Look through the records below, and whenever a line contains "Prop", copy it.

(Dataset entries)
====
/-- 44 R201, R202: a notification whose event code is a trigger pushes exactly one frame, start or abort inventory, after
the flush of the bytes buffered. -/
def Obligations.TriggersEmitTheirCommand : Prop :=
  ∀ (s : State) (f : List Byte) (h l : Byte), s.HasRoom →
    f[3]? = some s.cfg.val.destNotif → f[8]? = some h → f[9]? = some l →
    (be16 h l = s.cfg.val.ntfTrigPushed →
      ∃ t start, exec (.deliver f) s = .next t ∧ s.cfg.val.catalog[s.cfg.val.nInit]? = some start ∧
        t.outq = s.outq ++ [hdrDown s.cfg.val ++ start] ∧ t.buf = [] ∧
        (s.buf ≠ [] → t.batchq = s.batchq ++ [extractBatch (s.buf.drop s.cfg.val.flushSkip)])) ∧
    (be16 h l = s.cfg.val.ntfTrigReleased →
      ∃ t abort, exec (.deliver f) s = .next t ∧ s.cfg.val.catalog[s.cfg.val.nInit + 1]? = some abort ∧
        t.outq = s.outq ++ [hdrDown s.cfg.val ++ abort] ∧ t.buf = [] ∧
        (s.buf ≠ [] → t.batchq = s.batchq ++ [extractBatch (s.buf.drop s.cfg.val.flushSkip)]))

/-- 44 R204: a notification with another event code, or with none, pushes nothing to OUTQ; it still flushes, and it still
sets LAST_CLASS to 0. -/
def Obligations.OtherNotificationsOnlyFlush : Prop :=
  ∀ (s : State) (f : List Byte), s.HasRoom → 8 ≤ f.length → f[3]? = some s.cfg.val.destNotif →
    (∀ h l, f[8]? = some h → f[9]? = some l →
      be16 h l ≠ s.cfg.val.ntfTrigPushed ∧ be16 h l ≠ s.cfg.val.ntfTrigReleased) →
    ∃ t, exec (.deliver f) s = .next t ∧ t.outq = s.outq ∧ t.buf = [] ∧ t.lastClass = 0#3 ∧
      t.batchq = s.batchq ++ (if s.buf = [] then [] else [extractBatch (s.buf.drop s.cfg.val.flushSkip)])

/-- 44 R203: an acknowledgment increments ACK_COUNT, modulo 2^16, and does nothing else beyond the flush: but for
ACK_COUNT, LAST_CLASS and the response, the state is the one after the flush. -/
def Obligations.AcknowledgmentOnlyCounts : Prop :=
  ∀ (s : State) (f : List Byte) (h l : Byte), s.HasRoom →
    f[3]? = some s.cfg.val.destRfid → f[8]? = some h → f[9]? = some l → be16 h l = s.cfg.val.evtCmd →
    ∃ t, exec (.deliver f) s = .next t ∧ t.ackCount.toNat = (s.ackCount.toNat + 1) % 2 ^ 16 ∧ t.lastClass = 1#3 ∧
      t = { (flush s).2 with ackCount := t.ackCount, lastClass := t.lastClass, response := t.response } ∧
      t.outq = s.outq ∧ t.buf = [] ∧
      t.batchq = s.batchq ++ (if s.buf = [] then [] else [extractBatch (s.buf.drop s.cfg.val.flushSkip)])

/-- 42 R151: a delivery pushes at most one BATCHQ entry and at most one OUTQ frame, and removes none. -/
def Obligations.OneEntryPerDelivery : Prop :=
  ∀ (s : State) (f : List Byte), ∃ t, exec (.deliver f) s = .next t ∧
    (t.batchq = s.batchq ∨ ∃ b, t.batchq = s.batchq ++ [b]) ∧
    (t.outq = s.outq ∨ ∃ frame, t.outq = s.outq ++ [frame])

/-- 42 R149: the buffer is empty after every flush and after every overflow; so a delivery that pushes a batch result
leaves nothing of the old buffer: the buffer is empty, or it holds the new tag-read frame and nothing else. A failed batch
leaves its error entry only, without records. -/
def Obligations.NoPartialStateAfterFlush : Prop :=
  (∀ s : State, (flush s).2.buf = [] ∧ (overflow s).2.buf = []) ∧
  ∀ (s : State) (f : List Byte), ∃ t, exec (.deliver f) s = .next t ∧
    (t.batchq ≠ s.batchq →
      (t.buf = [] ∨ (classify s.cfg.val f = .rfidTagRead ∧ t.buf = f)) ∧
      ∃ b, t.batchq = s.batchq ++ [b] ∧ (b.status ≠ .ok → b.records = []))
====
* [Finished task]
def Obligations.TriggersEmitTheirCommand : Prop :=
def Obligations.OtherNotificationsOnlyFlush : Prop :=
def Obligations.AcknowledgmentOnlyCounts : Prop :=
def Obligations.OneEntryPerDelivery : Prop :=
def Obligations.NoPartialStateAfterFlush : Prop :=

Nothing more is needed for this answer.